# [Task objective]
After locating the line that contains "Memory.read State.reset.tape State.reset.dp" in the data below, set down exactly that line and each one after it through the line that contains "Memory.read (emptyLoop 0", and nothing more.

● ● ● ● ● ● ●

theorem witness_LoopOpenSkipsOnZero :
    CellExists (clearLoop 0 0) ∧
    (Memory.read (clearLoop 0 0).tape 0 = 0 ∧ JumpTable.target (clearLoop 0 0).jt 0 = some 2) ∧
    Memory.read (clearLoop 0 3).tape 0 ≠ 0 := ⟨clearLoop_cellExists 0 0, by decide, by decide⟩

theorem witness_LoopCloseRepeatsOnNonzero :
    CellExists (clearLoop 2 1) ∧
    (Memory.read (clearLoop 2 1).tape 0 ≠ 0 ∧ JumpTable.target (clearLoop 2 1).jt 2 = some 0) ∧
    Memory.read (clearLoop 2 0).tape 0 = 0 := ⟨clearLoop_cellExists 2 1, by decide, by decide⟩

theorem witness_InstructionsStopOutsideTheirDomain :
    ((bounded 3).tapeCells = some 3 ∧ 3 ≤ ({ State.reset with cfg := bounded 3, dp := 3, input := [7] } : State).dp ∧
      0 < ({ State.reset with cfg := bounded 3, dp := 3, input := [7] } : State).input.length) ∧
    (CellExists State.reset ∧ JumpTable.target State.reset.jt State.reset.ip = none ∧
      Memory.read State.reset.tape State.reset.dp = 0) ∧
    Memory.read ({ State.reset with tape := [(0, 1)] } : State).tape 0 ≠ 0 :=
  ⟨by decide, ⟨fun _ h => (by cases h), rfl, rfl⟩, by decide⟩

theorem clearLoop_fetches {ip : Nat} {v : Byte} {t : Token}
    (h : [Token.loopOpen, .decrement, .loopClose, .endOfProgram][ip]? = some t) : Fetches (clearLoop ip v) t :=
  ⟨rfl, by show Config.default.wf = true; decide, rfl, fun _ hl => (by cases hl), h⟩

theorem witness_LoopOnZeroIsSkippedInTwoSteps :
    Fetches (clearLoop 0 0) .loopOpen ∧ CellExists (clearLoop 0 0) ∧
    JumpTable.target (clearLoop 0 0).jt (clearLoop 0 0).ip = some 2 ∧ (clearLoop 0 0).prog[2]? = some .loopClose ∧
    (∀ l, (clearLoop 0 0).cfg.stepLimit = some l → (clearLoop 0 0).steps + 1 < l) ∧
    Memory.read (clearLoop 0 0).tape (clearLoop 0 0).dp = 0 :=
  ⟨clearLoop_fetches rfl, clearLoop_cellExists 0 0, rfl, rfl, fun _ h => (by cases h), rfl⟩

theorem witness_LoopOnNonzeroIsReentered :
    Fetches (clearLoop 2 2) .loopClose ∧ CellExists (clearLoop 2 2) ∧
    JumpTable.target (clearLoop 2 2).jt (clearLoop 2 2).ip = some 0 ∧ (clearLoop 2 2).prog[0]? = some .loopOpen ∧
    (∀ l, (clearLoop 2 2).cfg.stepLimit = some l → (clearLoop 2 2).steps + 1 < l) ∧
    Memory.read (clearLoop 2 2).tape (clearLoop 2 2).dp ≠ 0 :=
  ⟨clearLoop_fetches rfl, clearLoop_cellExists 2 2, rfl, rfl, fun _ h => (by cases h), by decide⟩

theorem witness_EmptyLoopOnNonzeroNeverEnds :
    Fetches (emptyLoop 0 1) .loopOpen ∧ CellExists (emptyLoop 0 1) ∧ (emptyLoop 0 1).cfg.stepLimit = none ∧
    (emptyLoop 0 1).prog[(emptyLoop 0 1).ip + 1]? = some .loopClose ∧
    JumpTable.target (emptyLoop 0 1).jt ((emptyLoop 0 1).ip + 1) = some (emptyLoop 0 1).ip ∧
    Memory.read (emptyLoop 0 1).tape (emptyLoop 0 1).dp ≠ 0 :=
  ⟨⟨rfl, by show Config.default.wf = true; decide, rfl, fun _ hl => (by cases hl), rfl⟩, fun _ h => (by cases h), rfl, rfl,
    rfl, by decide⟩

/-- The engine of the program `[E]` meets the invariant, with any limit. -/
theorem endEngine_inv (l : Option Nat) :
    Inv { eng [.endOfProgram] [] 0 with cfg := { Config.default with stepLimit := l } } where
  config := by show Config.default.wf = true; decide
  carrier := by show Carrier.wf ⟨0, 0, []⟩ = true; decide
  tape := by show Memory.wf []; decide
  engine := fun _ => {
    program := endsOnce_E
    jumps := {
      defined := fun i => by
        rcases i with _ | i <;> simp [eng, JumpTable.target, IsBracketAt]
      bidirectional := fun i j h => by cases h
      fromOpen := fun i j h => by cases h
      fromClose := fun i j h => by cases h
      inside := fun i j h => by cases h
      nested := fun i j k m h => by cases h
      beforeEnd := fun i j h => by cases h }
    ipInProgram := fun _ => Nat.zero_lt_one
    cellExists := fun n h => by cases h
    tapeBounded := fun n h => by cases h
    cursor := Nat.le_refl 0
    withinLimit := fun l _ => Nat.zero_le l }
  encoderStart := fun h => by cases h
  encoderIdle := fun _ => rfl
  decoderStart := fun h => by cases h
  decoderIdle := fun _ => rfl
  loaderStart := fun h => by cases h
  loaderIdle := fun _ => rfl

● ● ● ● ● ● ●

# [Exercise output]
      Memory.read State.reset.tape State.reset.dp = 0) ∧
    Memory.read ({ State.reset with tape := [(0, 1)] } : State).tape 0 ≠ 0 :=
  ⟨by decide, ⟨fun _ h => (by cases h), rfl, rfl⟩, by decide⟩

theorem clearLoop_fetches {ip : Nat} {v : Byte} {t : Token}
    (h : [Token.loopOpen, .decrement, .loopClose, .endOfProgram][ip]? = some t) : Fetches (clearLoop ip v) t :=
  ⟨rfl, by show Config.default.wf = true; decide, rfl, fun _ hl => (by cases hl), h⟩

theorem witness_LoopOnZeroIsSkippedInTwoSteps :
    Fetches (clearLoop 0 0) .loopOpen ∧ CellExists (clearLoop 0 0) ∧
    JumpTable.target (clearLoop 0 0).jt (clearLoop 0 0).ip = some 2 ∧ (clearLoop 0 0).prog[2]? = some .loopClose ∧
    (∀ l, (clearLoop 0 0).cfg.stepLimit = some l → (clearLoop 0 0).steps + 1 < l) ∧
    Memory.read (clearLoop 0 0).tape (clearLoop 0 0).dp = 0 :=
  ⟨clearLoop_fetches rfl, clearLoop_cellExists 0 0, rfl, rfl, fun _ h => (by cases h), rfl⟩

theorem witness_LoopOnNonzeroIsReentered :
    Fetches (clearLoop 2 2) .loopClose ∧ CellExists (clearLoop 2 2) ∧
    JumpTable.target (clearLoop 2 2).jt (clearLoop 2 2).ip = some 0 ∧ (clearLoop 2 2).prog[0]? = some .loopOpen ∧
    (∀ l, (clearLoop 2 2).cfg.stepLimit = some l → (clearLoop 2 2).steps + 1 < l) ∧
    Memory.read (clearLoop 2 2).tape (clearLoop 2 2).dp ≠ 0 :=
  ⟨clearLoop_fetches rfl, clearLoop_cellExists 2 2, rfl, rfl, fun _ h => (by cases h), by decide⟩

theorem witness_EmptyLoopOnNonzeroNeverEnds :
    Fetches (emptyLoop 0 1) .loopOpen ∧ CellExists (emptyLoop 0 1) ∧ (emptyLoop 0 1).cfg.stepLimit = none ∧
    (emptyLoop 0 1).prog[(emptyLoop 0 1).ip + 1]? = some .loopClose ∧
    JumpTable.target (emptyLoop 0 1).jt ((emptyLoop 0 1).ip + 1) = some (emptyLoop 0 1).ip ∧
    Memory.read (emptyLoop 0 1).tape (emptyLoop 0 1).dp ≠ 0 :=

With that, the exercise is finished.